This, in addition to the lack of a long-term plan for scientific missions, along with budget setbacks from NASA on the collaborative International Solar Polar Mission (later named Ulysses), spurred the development of a long-term scientific programme through which ESA could sustainably plan missions independent of other agencies and institutions over lengthier periods. The leadership and advisory structure of ESA's Directorate of Science changed immediately prior to the programme's establishment. In the 1970s, ESA's Science Advisory Committee (SAC), which succeeded the LPAC, advised the Director General on all scientific matters; the Astronomy Working Group (AWG) and the Solar System Working Group (SSWG) also reported directly to the Director General. In the early 1980s, the SAC was replaced with the Space Science Advisory Committee (SSAC), who were tasked to report to the Director of Science on developments in the AWG and SSWG. In addition, former SAC chair Roger-Maurice Bonnet replaced Trendelenburg as Director of Science in May 1983.

=== Horizon 2000 ===
==== Formulation ====
In November and December 1983, ESA made the first open call for mission proposals to the European scientific community, based on an idea for a community-driven programme presented by Bonnet to the SPC in late 1983. The call yielded 68 proposals – 30 in the field of astronomy and 34 in the field of solar physics, with 4 miscellaneous concepts also submitted. An ad hoc "survey committee" led by then-SRON Director Johan Bleeker was convened, consisting members of the SSAC, CERN, the European Science Foundation, the European Southern Observatory, and the International Astronomical Union, to examine the proposals submitted.
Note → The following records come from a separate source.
-- ==== Sys2Proof/Machine/TuSend.lean ====
section
/-! DEFINITION. The blocks that Tustra lanes send (R238 to R246, R253, R257 to R274), the messages on the mate lanes (R472, R484, R500), and
NEAR loopback (R68). -/

namespace Sys2Proof.Machine

/-! Headers -/

/-- A header as it is sent (R239, R240). -/
def tuSend (type : Nat) (fs : Bool) (field8 : Byte) (arg : Nat) : List Byte :=
  let h : List Byte := [BitVec.ofNat 8 (type * 16 + bitOf fs * 8), field8] ++ bytesOf 2 arg
  List.zipWith (fun x y => x ^^^ y) (h ++ bytesOf 2 (crc16 h)) tuMask

/-- The ARG of block `b` but for a packet's flow ID (R246). -/
def TuSent.arg (s : TuSent) (k b : Nat) (radio mate : Bool) : Nat :=
  let pair (i : Nat) : Nat := if mate then 0 else s.grants.getD i 0 * 256 + s.grants.getD (i + 1) 0
  match b with
  | 0 => s.seq % 0x1_0000
  | 1 => s.seq / 0x1_0000
  | 2 => if radio then s.cap else k
  | 3 => if radio then s.capFrom else 0
  | 4 => bitOf s.rd * 0x8000 + bitOf s.seqDefect * 0x4000 + (if radio then s.bank * 0x2000 else 0)
  | 5 => pair 0
  | 6 => pair 2
  | 7 => pair 4
  | 8 => pair 6
  | _ => 0

/-! Containers (R262, R266, R273) -/

/-- The class of lane `n`'s frame whose blocks take in `b`, as the frame's start found it. -/
def Dev.classAt (d : Dev) (n b : Nat) : Option TuClass :=
  (d.tu n).sent.classes.find? (fun c => decide (c.first ≤ b) && decide (b < c.first + blocksOf c.slots.length))

/-- The blocks of the lane's frame that are CONTAINER blocks: every carried class's. -/
def Dev.containerBlock (d : Dev) (n b : Nat) : Bool :=
  decide (n < 96) && (if d.isSystem n then decide (b < systemBlocks (d.augs n)) else (d.classAt n b).isSome)

/-- The slots whose bytes fill block `b`, in order. -/
def Dev.blockSlotsOf (d : Dev) (n b : Nat) : List Nat :=
  if d.isSystem n then ((systemSlots (d.augs n)).drop (264 * b)).take 264
  else
    match d.classAt n b with
    | some c => (c.slots.drop (264 * (b - c.first))).take 264
    | none => []

/-! Messages on the mate lanes (R500) -/

/-- CONTROL comes before STATE, and STATE before DIGEST. -/
def byRank (l : List MateMsg) : List MateMsg :=
  l.filter (fun m => m.type == 5) ++ l.filter (fun m => m.type == 4) ++ l.filter (fun m => m.type == 3)

/-- The first message of `l` that block `b` of mate lane `i` may carry, in frames that start at `start`; with the messages left. -/
def takeMsg (start b i : Nat) (l : List MateMsg) : Option (MateMsg × List MateMsg) :=
  (l.findIdx? (fun m => decide (m.since * 1152 ≤ start * 1152 + b * ticksPerFrame) && (m.lane.getD i == i))).map (fun j =>
    ((l.getD j ⟨0, 2, 0, [], none⟩), l.eraseIdx j))

/-- The blocks of a frame of the mate lanes `lanes`, in order of time, take the messages that wait; with those left. -/
def placeMsgs (start : Nat) (lanes : List Nat) (l : List MateMsg) : List (Nat × Nat × MateMsg) × List MateMsg :=
  if l.isEmpty then ([], [])
  else
    ((List.range 1152).flatMap (fun b => lanes.map (fun i => (b, i)))).foldl (fun a x =>
      if a.2.isEmpty then a
      else match takeMsg start x.1 x.2 a.2 with
        | some r => ((x.2, x.1, r.1) :: a.1, r.2)
        | none => a) ([], byRank l)

/-- The mate lanes that carry messages in this frame, by number. -/
def Dev.openMates (d : Dev) : List Nat := (List.range 8).filter (fun i => (d.tu (96 + i)).sent.mateOn)

/-- The messages in the frame in progress, as mate lane, block and message; and those that find no block. -/
def Dev.mateFrame (d : Dev) : List (Nat × Nat × MateMsg) × List MateMsg :=
  let lanes := d.openMates
  placeMsgs ((d.tu (96 + lanes.headD 0)).sent.start) lanes d.mate.out

/-- The frame that ends has carried its messages. A report that found no block is not sent (R484), and neither is a heartbeat. -/
def Dev.mateSent (d : Dev) : Dev :=
  let rest := d.mateFrame.2
  ({ d with mate := { d.mate with out := rest.filter (fun m => m.type != 3 && m.lane.isNone) } } : Dev).put F.mateStatDigPart
    (bitOf (rest.any (fun m => m.type == 3)))

/-- R472, R484: what the frame that begins has to send: a HEARTBEAT on every mate lane in frames of even number, and the reports of the
frame before it. -/
def Dev.mateBegin (d : Dev) : Dev :=
  let lanes := d.openMates
  let msg (type : Nat) (f : Byte) (l : List Byte) (lane : Option Nat) : MateMsg :=
    { since := 0, type := type, field8 := f, load := l, lane := lane }
  let beats := if d.rootValid && d.seqNow % 2 == 0 then lanes.map (fun i => msg 5 1 d.heartbeatLoad (some i)) else []
  let reports := (d.digestBlocks (d.seqNow + 0xFFFF_FFFF)).map (fun x => msg 3 x.1 x.2 none)
  if d.role = roleSolo then { d with mate := { d.mate with out := [] } }
  else { d with mate := { d.mate with out := beats ++ d.mate.out ++ reports } }

/-! Blocks -/

/-- A block with its header and its payload, filled up with 0x00 and scrambled (R244, R245). -/
def tuBlockOf (b type : Nat) (field8 : Byte) (arg : Nat) (load : List Byte) : List Byte :=
  tuSend type (b == 0) field8 arg ++ tuPayload b (payload264 load)

/-- The 270 bytes of block `b` of lane `n`'s frame as they leave; AIS output fills the CONTAINER blocks with 0xFF (R632). -/
def Dev.tuBlockSent (d : Dev) (n b : Nat) : List Byte :=
  let s := (d.tu n).sent
  let arg := s.arg (blocksPerFrame (d.lane n).rate) b ((d.lane n).type == 1) (decide (96 ≤ n))
  if d.containerBlock n b then
    tuBlockOf b 0 0 arg (if d.prepAis n then List.replicate 264 0xFF
      else (d.blockSlotsOf n b).map (overlay (d.egressLane n d.sentMf).2 (d.egressByte n)))
  else if 96 ≤ n then
    match d.mateFrame.1.find? (fun x => x.1 == n - 96 && x.2.1 == b) with
    | some (_, _, m) => tuBlockOf b m.type m.field8 arg (if m.type = 5 then controlPayload (n - 96) m.load else m.load)
    | none => tuBlockOf b 2 0 arg []
  else
    match (if d.prepAis n then none else s.plan.find? (fun x => x.block == b)) with
    | some x => tuBlockOf b 1 x.field8 (if b ≤ 8 then arg else x.flow) x.load
    | none => tuBlockOf b 2 0 arg []

/-! NEAR loopback (R68) -/

/-- The frame that lane `n` sends. -/
def Dev.sentStream (d : Dev) (n : Nat) : List Byte :=
  if (d.lane n).isLine then d.lineSends n (d.sentFrame n)
  else (List.range (blocksPerFrame (d.lane n).rate)).flatMap (d.tuBlockSent n)

/-- The frame that ends is kept for the lane's own receiver. -/
def Dev.loopKept (d : Dev) (n : Nat) : Dev :=
  d.setLane n { d.lane n with looped := if d.nearLoop n then d.sentStream n else [] }

/-- The bits of bytes, bit 7 first (R9). -/
def bitsOf (l : List Byte) : List Bool := l.flatMap (fun b => (List.range 8).map (fun i => b.getLsbD (7 - i)))

/-- The bits are among those that lane `n` has sent in the last frame and sends in this one, or, of a generated pattern, since it began. -/
def Dev.hearsBits (d : Dev) (n : Nat) (bits : List Bool) : Bool :=
  !d.nearLoop n ||
    (let own := if d.on (F.lanePrbsGenEn.lane n) then (List.range (d.prbsPos n)).map (d.prbsBit n)
      else bitsOf ((d.lane n).looped ++ d.sentStream n)
     decide (bits <:+: own))

/-- What lane `n` is said to receive can be heard there: in NEAR loopback, only what the lane sends. -/
def Dev.hears (d : Dev) (n : Nat) (bytes : List Byte) : Bool := d.hearsBits n (bitsOf bytes)

/-- The frames that a lane in NEAR loopback hears, without scrambling: the last one, and the one being sent. -/
def Dev.loopFrames (d : Dev) (n : Nat) : List (List Byte) := [d.lineSends n (d.lane n).looped, d.sentFrame n]

/-- The byte of slot `s` in a frame of a LINE lane. -/
def lineByteAt (nn : Nat) (f : List Byte) (s : Nat) : Option Byte :=
  ((List.range (2430 * nn)).find? (fun i => lineSlot nn (i / (270 * nn)) (i % (270 * nn)) == s)).bind (fun i => f[i]?)

/-- The received bytes of container `k` can be heard (R68): in NEAR loopback its lane sends them, in their order, in the container's own
slots. -/
def Dev.hearsPoint (d : Dev) (k : Nat) (bytes : List Byte) : Bool :=
  let n := laneOf k
  !d.nearLoop n || (match d.areaOf k with
    | none => bytes.isEmpty
    | some u => bytes.isSublist ((d.loopFrames n).flatMap (fun f =>
        ((u.layout 0).filter (fun x => x.2 == .vc || x.2 == .h3 || u.kind.isTu1x)).filterMap (fun x =>
          lineByteAt (stmN (d.lane n).rate) f x.1))))

/-- The two slots of the pointer word of point `k`: those of its container, or of its own AUG-1 where it is a member. -/
def Dev.wordSlots (d : Dev) (k : Nat) : Nat × Nat :=
  match d.areaOf k with
  | some u => (u.wordSlot, match (u.layout (if u.kind.isTu1x then 1 else 0)).find? (fun x => x.2 == .h2) with
      | some x => x.1
      | none => u.wordSlot)
  | none => (pointerSlot (augOf k) 0, pointerSlot (augOf k) 3)

/-- The pointer word of point `k` can be heard: in NEAR loopback its lane has sent the two bytes in their slots. -/
def Dev.hearsWord (d : Dev) (k : Nat) (w : BitVec 16) : Bool :=
  let n := laneOf k
  let nn := stmN (d.lane n).rate
  let at' (s : Nat) (b : Byte) : Bool := (d.loopFrames n).any (fun f => lineByteAt nn f s == some b)
  let x := d.wordSlots k
  !d.nearLoop n || (at' x.1 (w.extractLsb' 8 8) && at' x.2 (w.extractLsb' 0 8))

end Sys2Proof.Machine
end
Throughout early 1984, the survey committee formulated plans for a series of missions divided into three categories – "cornerstones" which would cost two annual budgets over a long implementation timeline, medium-size missions which would cost one annual budget, and small-size missions that would cost half an annual budget.

"Over the past 25 years, space science has progressed from the pioneering and exploratory stage to a firmly established mature branch of fundamental science. The time has come to identify what the main thrusts of European space science should be for the coming decades to consolidate Europe's position in the forefront of scientific development."
— Horizon 2000 survey committee, 1984

The budget for the Science Programme was 130 million accounting units (MAU) annually in 1984, and a 7% annual increase until 1991, when the budget would be fixed at 200 MAU per year onwards, was proposed. Medium-size and small-size categories would later be merged into a single medium-size category that would represent missions costing half a budget. This category was internally referred to as the "blue missions", named after their representation as blue boxes in a publicised diagram of the plan. Each of the original three cornerstones of the plan were assigned a specific field of science that competing proposals would aim to fill, while the objectives of medium-sized missions were left open to be competitively selected alongside mission proposals. The cornerstones selected were a comet sample-return mission, an X-ray spectroscopy mission, and a submillimetre astronomy mission. Cornerstone objectives that were not selected due to financial and technical shortcomings, but mentioned by the survey committee as possibilities beyond Horizon 2000, included a solar probe, a Mars rover, and a two-dimensional interferometry mission.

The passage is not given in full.